"""
-- ==== Sys2Proof/Tests/Slice0.lean ====
section
/-! SUPPORT. Small tests, their expected results taken from spec/ (the examples of the rules and the vectors of
95_test_vectors.md), and for each statement with hypotheses a witness that meets them. -/

namespace Sys2Proof.Tests

open Sys2Proof.Machine

/-- S0 of 95_test_vectors.md: after RESET and INIT at NOW = 0. -/
def s0 : State := { State.reset with schState := .pending, wakeAt := 10000 }

/-- WAIT_TX with WAKE_AT = 10000, as in V-W5, V-W6 and V-T6. -/
def waiting : State := { s0 with schState := .waitTx, mcCount := 7#16, now := 12345 }

/-- S0 with the given words on the command port. -/
def offering (ws : List CmdWord) : State := { s0 with cmdQueue := ws }

/-- The next state, where there is one. -/
def after : Result → Option State
  | .next t => some t
  | .fault _ => none
  | .refused _ => none

/-- The answer is `refuse(TimeOverflow)`. -/
def overflows : Result → Bool
  | .refused .timeOverflow => true
  | _ => false

/-- The frame of 42_frame_encoder.md for averages given as patterns. -/
def frameOf (va ta : Option Pattern) (c : BitVec 16) : Frame :=
  encodeFrame Build.standard (va.map fun p => .fin (val32 p)) (ta.map fun p => .fin (val32 p)) c

/-! ### Well-formedness: each check refuses an ill-formed term -/

theorem test_wf_init : Instr.wf .init = false := by decide
theorem test_wf_wake : Instr.wf .wake = false := by decide
theorem test_wf_txComplete : Instr.wf (.txComplete true) = false := by decide
theorem test_wf_reset : Instr.wf .reset = false := by decide
theorem test_wf_noCapacity : Build.wf { Build.standard with n := 0 } = false := by decide
theorem test_wf_tooLargeForStatus : Build.wf { Build.standard with n := 16 } = false := by decide
theorem test_wf_numStreams : Build.wf { Build.standard with numStreams := 3 } = false := by decide
theorem test_wf_countW : Build.wf { Build.standard with countW := 8 } = false := by decide
theorem test_wf_frameBytes : Build.wf { Build.standard with frameBytes := 4 } = false := by decide
theorem test_wf_tickUnit : Build.wf { Build.standard with tickUnitMs := 10 } = false := by decide
theorem test_wf_standard : Build.standard.wf = true := by decide

/-! ### Decoding, the words written from 30_encoding.md R72 and R74: opcode byte, then payload -/

theorem test_decode_tempUpdate :
    decode (0b00000001_01000001_10101010_00000000_00000000#40) = .ok (.tempUpdate 0x41AA0000#32) := by decide
theorem test_decode_tempError :
    decode (0b00000010_00000000_00000000_00000000_00000000#40) = .ok .tempError := by decide
theorem test_decode_voltUpdate :
    decode (0b00000011_01000000_01101010_11100001_01001000#40) = .ok (.voltUpdate 0x406AE148#32) := by decide
theorem test_decode_voltError :
    decode (0b00000100_00000000_00000000_00000000_00000000#40) = .ok .voltError := by decide
theorem test_decode_motion :
    decode (0b00000101_00000000_00000000_00000000_00000000#40) = .ok .motion := by decide
theorem test_decode_button :
    decode (0b00000110_00000000_00000000_00000000_00000000#40) = .ok .button := by decide
theorem test_decode_illegal : decode 0x0000000000#40 = .error .illegalOpcode ∧
    decode 0x0700000000#40 = .error .illegalOpcode ∧ decode 0xFF12345678#40 = .error .illegalOpcode := by decide
theorem test_decode_reserved : decode 0x0200000001#40 = .error .reservedPayload ∧
    decode 0x0500000001#40 = .error .reservedPayload ∧ decode 0x0600000002#40 = .error .reservedPayload := by decide
theorem test_decodeTableWord : decodeTableWord 40 0x0500000000 = some .motion ∧
    decodeTableWord 40 0x0141AA0000 = some (.tempUpdate 0x41AA0000#32) ∧ decodeTableWord 0 0 = none := by decide

/-- R77: the bits of MOTION's word in 35 or in 48 bits are no command. -/
theorem test_decodeTableWord_length : decodeTableWord 35 0x0500000000 = none ∧
    decodeTableWord 48 0x0500000000 = none := by decide

/-- The next step after reset runs the fetched word (MOTION at NOW = 0, V-M1). -/
theorem test_withFetchWord :
    (after (step (State.reset.withFetchWord 40 0x0500000000))).map (fun t => (t.mcCount, t.mcNext)) =
      some (1#16, 2000) := by decide

/-! ### One step of each operation -/

/-- V-S6: the oldest of eight samples is evicted. -/
theorem test_tempUpdate_evicts :
    (after (exec (.tempUpdate 9#32) { s0 with ts := [1, 2, 3, 4, 5, 6, 7, 8] })).map State.ts =
      some [2, 3, 4, 5, 6, 7, 8, 9] := by decide
/-- V-S12: a NaN sets ERR[2] and is not stored. -/
theorem test_tempUpdate_nan :
    (after (step (offering [0x017FC00000#40]))).map (fun t => (t.err, t.ts)) = some (0b0100#4, []) := by decide
/-- V-S3. -/
theorem test_tempError :
    (after (exec .tempError { s0 with ts := [0x41AA0000#32], vs := [5#32] })).map (fun t => (t.ts, t.vs)) =
      some ([], [5#32]) := by decide
/-- V-S2. -/
theorem test_voltUpdate :
    (after (step (offering [0x03406AE148#40]))).map (fun t => (t.vs, t.status)) =
      some ([0x406AE148#32], 0x00001001#32) := by decide
/-- R108's example. -/
theorem test_voltError :
    (after (exec .voltError { s0 with vs := [0x406AE148#32] })).map State.vs = some [] := by decide
/-- V-M2 and V-M3: the debounce test is strict. -/
theorem test_motion_debounce :
    (after (exec .motion { s0 with mcCount := 1#16, mcNext := 2000, now := 1999 })).map State.mcCount = some 1#16 ∧
    (after (exec .motion { s0 with mcCount := 1#16, mcNext := 2000, now := 2000 })).map State.mcNext =
      some 4000 := by decide
/-- V-M5 and V-M10. -/
theorem test_motion_saturates :
    (after (exec .motion { s0 with mcCount := 65535#16, mcNext := 10, now := 100 })).map
      (fun t => (t.mcCount, t.mcNext)) = some (65535#16, 2100) ∧
    overflows (exec .motion { s0 with mcNext := 2 ^ 64 - 1000, now := 2 ^ 64 - 1000 }) = true := by decide
/-- V-R5. -/
theorem test_button :
    (after (exec .button { s0 with wakeAt := 900000, now := 42000 })).map State.wakeAt = some 42000 := by decide
/-- V-R2, V-R9 and V-R10. -/
theorem test_init :
    (after (exec .init { State.reset with now := 5000 })).map State.wakeAt = some 15000 ∧
    overflows (exec .init { State.reset with now := 2 ^ 64 - 5000 }) = true ∧
    (after (exec .init { State.reset with now := 2 ^ 64 - 10001 })).map State.wakeAt = some (2 ^ 64 - 1) := by decide
/-- V-T1. -/
theorem test_wake :
    (after (exec .wake { s0 with
      vs := [0x406AE148#32], ts := [0x41BB999A#32], mcCount := 300#16, now := 10000 })).map
      (fun t => (t.txFrame, t.status)) = some (0x2500EA012C#40, 0x012C1102#32) := by decide +kernel
/-- V-R3: WAKE is not enabled at NOW = 9999. -/
theorem test_wake_early : (after (step { s0 with now := 9999 })).map State.schState = some .pending := by decide
/-- V-W5. -/
theorem test_txComplete_ok :
    (after (step { waiting with txAck := true, txOk := true })).map
      (fun t => (t.schState, t.mcCount, t.wakeAt, t.ledPulse)) = some (.pending, 0#16, 910000, true) := by decide
/-- V-W6. -/
theorem test_txComplete_fail :
    (after (step { waiting with txAck := true })).map (fun t => (t.schState, t.mcCount, t.wakeAt, t.ledPulse)) =
      some (.pending, 7#16, 11000, false) := by decide
/-- V-X5 and V-X7: an ack at the edge of a due WAKE is spurious, and the WAKE follows. -/
theorem test_spuriousAck :
    (after (step { s0 with txAck := true, txOk := true })).map State.status = some 0x00000081#32 ∧
    ((after (step { s0 with now := 10000, txAck := true, txOk := true })).bind fun t => after (step t)).map
      (fun t => (t.status, t.txFrame)) = some (0x00000082#32, 0xFF7FFF0000#40) := by decide +kernel
/-- V-I1, from the state of V-I2. -/
theorem test_reset :
    (after (step { waiting with rst := true, err := 0b1111#4, txFrame := 0xFFFFFE0001#40, txAck := true })).map
      (fun t => (t.status, t.wakeAt, t.txFrame)) = some (0#32, 0, 0#40) := by decide

/-! ### Numbers -/

/-- V-E1 and V-E2, the source's own examples. -/
theorem test_frame_source :
    frameOf (some 0x406AE148#32) (some 0x41BB999A#32) 300#16 = 0x2500EA012C#40 ∧
    frameOf none none 0#16 = 0xFF7FFF0000#40 := by decide +kernel
/-- V-E4 and V-E5, the two sides of the voltage collision. -/
theorem test_frame_voltage :
    frameOf (some 0x41CB3333#32) none 0#16 = 0xFE7FFF0000#40 ∧
    frameOf (some 0x41CB3334#32) none 0#16 = 0xFF7FFF0000#40 := by decide +kernel
/-- V-E7 and V-E15. -/
theorem test_frame_negative :
    frameOf none (some 0xBE800000#32) 0#16 = 0xFFFFFE0000#40 ∧
    frameOf none (some 0xF149F2CA#32) 0#16 = 0xFF80000000#40 := by decide +kernel
/-- V-S9: CR32 and SEQ32 differ. -/
theorem test_average :
    avg .cr32 [0x4B800000#32, 0x3F800000#32, 0x3F800000#32] = some (.fin 5592406) ∧
    avg .seq32 [0x4B800000#32, 0x3F800000#32, 0x3F800000#32] = some (.fin (11184811 / 2)) := by decide +kernel
/-- V-E1's bytes, in the order of R54. -/
theorem test_sentBytes :
    sentBytes Build.standard 0x2500EA012C#40 = [0x25#8, 0x00#8, 0xEA#8, 0x01#8, 0x2C#8] := by decide
/-- A line of P4 with its encoding, and the same with another word. -/
theorem test_trace_encoding :
    readLine "@60 MOTION                [0x0500000000]    ; MC_COUNT 1".toList = some ⟨60, .motion⟩ ∧
    readLine "@60 MOTION [0x0600000000]".toList = none := by decide +kernel
/-- A TIME that does not fit the time bus stands for its greatest value (log entry 16), within R58's width. -/
theorem test_trace_time : ((⟨2 ^ 64 + 5, .motion⟩ : TraceLine).place s0).now = 2 ^ 64 - 1 := by decide
/-- P5: a held press is listed when it is accepted. -/
theorem test_held_output_line :
    heldLine { s0 with now := 9000, cmdQueue := [0x0600000000#40] } = [.accepted 9000 .button] ∧
    (OutLine.accepted 10100 .button).text = "=> @10100 BUTTON accepted".toList := by decide +kernel
/-- Host duty 3: with no script left, the edge after a WAKE brings the radio's answer. -/
theorem test_radio_answers :
    (after (step { s0 with now := 10000 })).map (fun t => (t.schState, t.txAck)) = some (.waitTx, true) := by
  decide +kernel
/-- R186 with RETRY_MS = 0, the WAKE always due: after one failed cycle the turn is the command's. -/
theorem test_command_after_one_cycle :
    (after (step { waiting with
      build := { Build.standard with retryMs := 0 }, txAck := true, cmdQueue := [0x0500000000#40] })).map
      (fun t => (t.wakeDue, t.wakeTurn, pick t)) = some (true, false, some (.inr 0x0500000000#40)) := by decide
/-- R82's example, and a line of program P4. -/
theorem test_trace :
    readLine "@100 VOLT_UPDATE 3.67".toList = some ⟨100, .voltUpdate 0x406AE148#32⟩ ∧
    readLine "@20 RAW 0x0500000001 ; a comment".toList = some ⟨20, .raw 0x0500000001#40⟩ := by decide +kernel
/-- P1 of 95_test_vectors.md: the output line of its WAKE step. -/
theorem test_wake_output_line :
    (OutLine.wake 10000 0x2500EA0003#40).text = "=> @10000 WAKE frame=0x2500EA0003".toList := by decide +kernel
"""
## How to complete this task
Quote the data above from the line containing "SEQ32 differ. -/" to the line containing "R58's width. -/", inclusive, and stop.

## Task response
/-- V-S9: CR32 and SEQ32 differ. -/
theorem test_average :
    avg .cr32 [0x4B800000#32, 0x3F800000#32, 0x3F800000#32] = some (.fin 5592406) ∧
    avg .seq32 [0x4B800000#32, 0x3F800000#32, 0x3F800000#32] = some (.fin (11184811 / 2)) := by decide +kernel
/-- V-E1's bytes, in the order of R54. -/
theorem test_sentBytes :
    sentBytes Build.standard 0x2500EA012C#40 = [0x25#8, 0x00#8, 0xEA#8, 0x01#8, 0x2C#8] := by decide
/-- A line of P4 with its encoding, and the same with another word. -/
theorem test_trace_encoding :
    readLine "@60 MOTION                [0x0500000000]    ; MC_COUNT 1".toList = some ⟨60, .motion⟩ ∧
    readLine "@60 MOTION [0x0600000000]".toList = none := by decide +kernel
/-- A TIME that does not fit the time bus stands for its greatest value (log entry 16), within R58's width. -/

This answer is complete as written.